Below are the entries to work from; restate word for word the portion that opens with the line containing "127 (R43). -/" and closes with the line containing "match ad with | .v", keeping both.

◆ ◆ ◆ ◆ ◆

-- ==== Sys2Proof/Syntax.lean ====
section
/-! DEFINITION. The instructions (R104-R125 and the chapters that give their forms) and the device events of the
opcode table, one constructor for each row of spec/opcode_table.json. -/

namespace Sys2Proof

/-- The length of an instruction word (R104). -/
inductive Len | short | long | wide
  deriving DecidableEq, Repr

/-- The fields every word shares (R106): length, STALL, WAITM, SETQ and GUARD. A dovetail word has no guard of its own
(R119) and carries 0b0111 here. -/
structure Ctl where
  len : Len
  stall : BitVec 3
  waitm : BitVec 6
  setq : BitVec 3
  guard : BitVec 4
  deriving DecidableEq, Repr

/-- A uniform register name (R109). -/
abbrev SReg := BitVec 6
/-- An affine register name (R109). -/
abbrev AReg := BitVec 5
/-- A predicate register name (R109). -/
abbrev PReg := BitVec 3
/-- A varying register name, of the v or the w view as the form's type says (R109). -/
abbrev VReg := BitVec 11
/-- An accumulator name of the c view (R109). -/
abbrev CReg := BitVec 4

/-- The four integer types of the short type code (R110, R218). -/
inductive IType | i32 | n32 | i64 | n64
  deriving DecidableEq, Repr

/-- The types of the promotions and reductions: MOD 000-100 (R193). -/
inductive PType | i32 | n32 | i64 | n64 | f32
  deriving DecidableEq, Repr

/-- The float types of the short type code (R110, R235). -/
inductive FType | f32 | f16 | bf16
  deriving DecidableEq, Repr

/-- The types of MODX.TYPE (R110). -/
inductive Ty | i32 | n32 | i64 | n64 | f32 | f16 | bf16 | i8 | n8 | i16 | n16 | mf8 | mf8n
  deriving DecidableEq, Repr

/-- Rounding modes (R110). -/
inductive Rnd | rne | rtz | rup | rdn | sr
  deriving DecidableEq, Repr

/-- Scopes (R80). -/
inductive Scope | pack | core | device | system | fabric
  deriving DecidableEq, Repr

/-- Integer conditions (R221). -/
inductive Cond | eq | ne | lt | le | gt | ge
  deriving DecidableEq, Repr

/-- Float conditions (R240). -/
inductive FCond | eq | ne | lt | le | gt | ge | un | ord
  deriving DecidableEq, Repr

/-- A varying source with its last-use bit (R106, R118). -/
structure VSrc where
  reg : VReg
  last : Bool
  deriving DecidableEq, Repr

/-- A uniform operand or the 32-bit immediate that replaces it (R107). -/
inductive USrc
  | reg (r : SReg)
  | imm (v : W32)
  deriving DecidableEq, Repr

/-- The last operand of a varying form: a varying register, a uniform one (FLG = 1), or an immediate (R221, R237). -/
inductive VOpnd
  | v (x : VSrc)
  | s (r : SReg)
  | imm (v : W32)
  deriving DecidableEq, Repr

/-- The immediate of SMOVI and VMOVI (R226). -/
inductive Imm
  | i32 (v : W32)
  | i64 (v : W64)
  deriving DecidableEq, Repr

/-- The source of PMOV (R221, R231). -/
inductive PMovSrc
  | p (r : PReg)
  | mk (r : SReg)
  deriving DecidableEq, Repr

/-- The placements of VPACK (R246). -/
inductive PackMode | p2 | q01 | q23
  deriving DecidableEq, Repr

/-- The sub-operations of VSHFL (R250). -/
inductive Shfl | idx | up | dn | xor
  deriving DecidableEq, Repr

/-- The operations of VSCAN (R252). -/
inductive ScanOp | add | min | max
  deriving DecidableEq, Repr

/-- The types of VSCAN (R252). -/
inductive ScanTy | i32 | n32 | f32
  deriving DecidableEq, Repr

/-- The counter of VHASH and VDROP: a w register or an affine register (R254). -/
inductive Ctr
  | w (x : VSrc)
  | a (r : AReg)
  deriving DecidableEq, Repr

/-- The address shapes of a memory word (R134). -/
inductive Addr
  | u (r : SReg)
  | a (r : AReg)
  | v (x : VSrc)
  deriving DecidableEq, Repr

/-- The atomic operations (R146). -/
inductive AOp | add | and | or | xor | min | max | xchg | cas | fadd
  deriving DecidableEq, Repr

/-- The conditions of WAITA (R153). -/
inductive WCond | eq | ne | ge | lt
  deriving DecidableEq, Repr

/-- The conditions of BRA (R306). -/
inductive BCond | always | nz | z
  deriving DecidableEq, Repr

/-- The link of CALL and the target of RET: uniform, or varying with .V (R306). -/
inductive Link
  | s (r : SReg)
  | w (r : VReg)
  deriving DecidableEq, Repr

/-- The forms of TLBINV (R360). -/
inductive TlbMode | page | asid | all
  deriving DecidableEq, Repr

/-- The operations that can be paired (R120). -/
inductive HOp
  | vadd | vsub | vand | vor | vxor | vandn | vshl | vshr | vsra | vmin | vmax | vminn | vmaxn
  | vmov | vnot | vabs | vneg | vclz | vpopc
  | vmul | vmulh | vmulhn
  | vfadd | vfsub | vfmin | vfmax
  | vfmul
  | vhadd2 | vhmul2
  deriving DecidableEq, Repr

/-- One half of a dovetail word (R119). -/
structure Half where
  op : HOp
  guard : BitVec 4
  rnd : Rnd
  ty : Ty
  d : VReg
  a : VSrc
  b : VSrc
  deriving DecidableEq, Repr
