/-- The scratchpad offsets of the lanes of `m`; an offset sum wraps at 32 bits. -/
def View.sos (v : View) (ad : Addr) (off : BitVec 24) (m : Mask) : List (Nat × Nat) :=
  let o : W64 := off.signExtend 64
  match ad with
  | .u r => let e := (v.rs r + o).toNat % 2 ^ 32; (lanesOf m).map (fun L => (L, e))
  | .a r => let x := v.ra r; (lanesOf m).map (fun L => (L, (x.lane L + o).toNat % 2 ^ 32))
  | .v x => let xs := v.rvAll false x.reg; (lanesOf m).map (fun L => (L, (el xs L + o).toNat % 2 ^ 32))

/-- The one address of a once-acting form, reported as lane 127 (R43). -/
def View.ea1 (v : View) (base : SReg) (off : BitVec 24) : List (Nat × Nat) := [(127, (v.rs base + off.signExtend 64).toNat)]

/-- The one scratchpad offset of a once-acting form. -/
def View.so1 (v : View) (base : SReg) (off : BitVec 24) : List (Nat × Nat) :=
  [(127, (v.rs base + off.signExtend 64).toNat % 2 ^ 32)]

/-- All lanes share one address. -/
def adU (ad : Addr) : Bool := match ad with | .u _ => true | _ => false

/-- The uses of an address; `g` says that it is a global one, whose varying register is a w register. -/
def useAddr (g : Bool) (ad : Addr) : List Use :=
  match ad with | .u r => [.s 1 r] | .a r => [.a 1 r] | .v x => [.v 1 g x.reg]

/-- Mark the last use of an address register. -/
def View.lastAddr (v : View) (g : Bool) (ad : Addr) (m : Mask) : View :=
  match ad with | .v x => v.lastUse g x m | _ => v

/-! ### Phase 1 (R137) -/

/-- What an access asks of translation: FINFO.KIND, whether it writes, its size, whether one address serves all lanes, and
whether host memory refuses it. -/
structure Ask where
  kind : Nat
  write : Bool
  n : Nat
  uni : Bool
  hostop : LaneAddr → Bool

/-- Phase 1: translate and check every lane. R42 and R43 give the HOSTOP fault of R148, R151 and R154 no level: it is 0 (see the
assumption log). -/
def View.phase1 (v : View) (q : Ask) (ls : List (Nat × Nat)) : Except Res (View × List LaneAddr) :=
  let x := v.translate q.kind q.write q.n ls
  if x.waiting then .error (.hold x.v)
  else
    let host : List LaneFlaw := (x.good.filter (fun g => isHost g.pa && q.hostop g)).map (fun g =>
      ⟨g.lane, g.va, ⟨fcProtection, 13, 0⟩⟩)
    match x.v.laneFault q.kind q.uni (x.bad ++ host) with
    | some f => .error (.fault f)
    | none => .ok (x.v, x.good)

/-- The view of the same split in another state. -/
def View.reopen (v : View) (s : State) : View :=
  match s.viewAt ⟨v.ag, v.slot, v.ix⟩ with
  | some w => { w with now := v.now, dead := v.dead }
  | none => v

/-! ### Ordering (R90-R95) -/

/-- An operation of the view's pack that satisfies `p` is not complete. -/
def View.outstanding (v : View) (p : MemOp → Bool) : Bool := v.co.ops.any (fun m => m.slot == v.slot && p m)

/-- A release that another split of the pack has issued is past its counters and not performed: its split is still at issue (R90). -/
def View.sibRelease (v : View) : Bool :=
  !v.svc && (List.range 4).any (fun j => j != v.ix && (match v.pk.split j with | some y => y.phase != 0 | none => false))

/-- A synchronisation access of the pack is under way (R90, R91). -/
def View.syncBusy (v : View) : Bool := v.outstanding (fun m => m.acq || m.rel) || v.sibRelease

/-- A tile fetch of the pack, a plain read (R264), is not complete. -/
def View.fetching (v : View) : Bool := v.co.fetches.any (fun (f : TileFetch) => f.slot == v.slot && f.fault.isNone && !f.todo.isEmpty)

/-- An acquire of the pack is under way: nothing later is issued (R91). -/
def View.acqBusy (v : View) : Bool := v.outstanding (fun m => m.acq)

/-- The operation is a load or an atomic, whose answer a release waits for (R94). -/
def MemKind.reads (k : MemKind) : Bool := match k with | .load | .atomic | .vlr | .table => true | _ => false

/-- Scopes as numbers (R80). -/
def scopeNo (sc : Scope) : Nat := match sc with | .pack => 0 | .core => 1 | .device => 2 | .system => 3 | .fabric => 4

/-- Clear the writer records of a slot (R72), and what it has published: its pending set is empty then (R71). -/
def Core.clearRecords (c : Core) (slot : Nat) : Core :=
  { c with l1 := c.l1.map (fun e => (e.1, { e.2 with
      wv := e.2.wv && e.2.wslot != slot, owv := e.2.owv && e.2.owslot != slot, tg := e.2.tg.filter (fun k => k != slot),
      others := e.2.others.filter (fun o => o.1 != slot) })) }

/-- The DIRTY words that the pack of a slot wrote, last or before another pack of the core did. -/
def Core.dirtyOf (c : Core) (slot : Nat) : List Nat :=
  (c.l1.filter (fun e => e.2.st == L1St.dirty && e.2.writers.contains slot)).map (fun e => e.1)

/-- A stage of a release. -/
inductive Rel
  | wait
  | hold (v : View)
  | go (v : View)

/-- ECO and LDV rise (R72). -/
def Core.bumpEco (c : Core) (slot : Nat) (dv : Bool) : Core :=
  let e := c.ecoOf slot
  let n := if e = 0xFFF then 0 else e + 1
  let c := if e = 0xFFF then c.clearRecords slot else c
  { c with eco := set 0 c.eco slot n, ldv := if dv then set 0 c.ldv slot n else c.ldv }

◆ ◆ ◆ ◆ ◆

> _TASK ANSWER_
/-- The one address of a once-acting form, reported as lane 127 (R43). -/
def View.ea1 (v : View) (base : SReg) (off : BitVec 24) : List (Nat × Nat) := [(127, (v.rs base + off.signExtend 64).toNat)]

/-- The one scratchpad offset of a once-acting form. -/
def View.so1 (v : View) (base : SReg) (off : BitVec 24) : List (Nat × Nat) :=
  [(127, (v.rs base + off.signExtend 64).toNat % 2 ^ 32)]

/-- All lanes share one address. -/
def adU (ad : Addr) : Bool := match ad with | .u _ => true | _ => false

/-- The uses of an address; `g` says that it is a global one, whose varying register is a w register. -/
def useAddr (g : Bool) (ad : Addr) : List Use :=
  match ad with | .u r => [.s 1 r] | .a r => [.a 1 r] | .v x => [.v 1 g x.reg]

/-- Mark the last use of an address register. -/
def View.lastAddr (v : View) (g : Bool) (ad : Addr) (m : Mask) : View :=
  match ad with | .v x => v.lastUse g x m | _ => v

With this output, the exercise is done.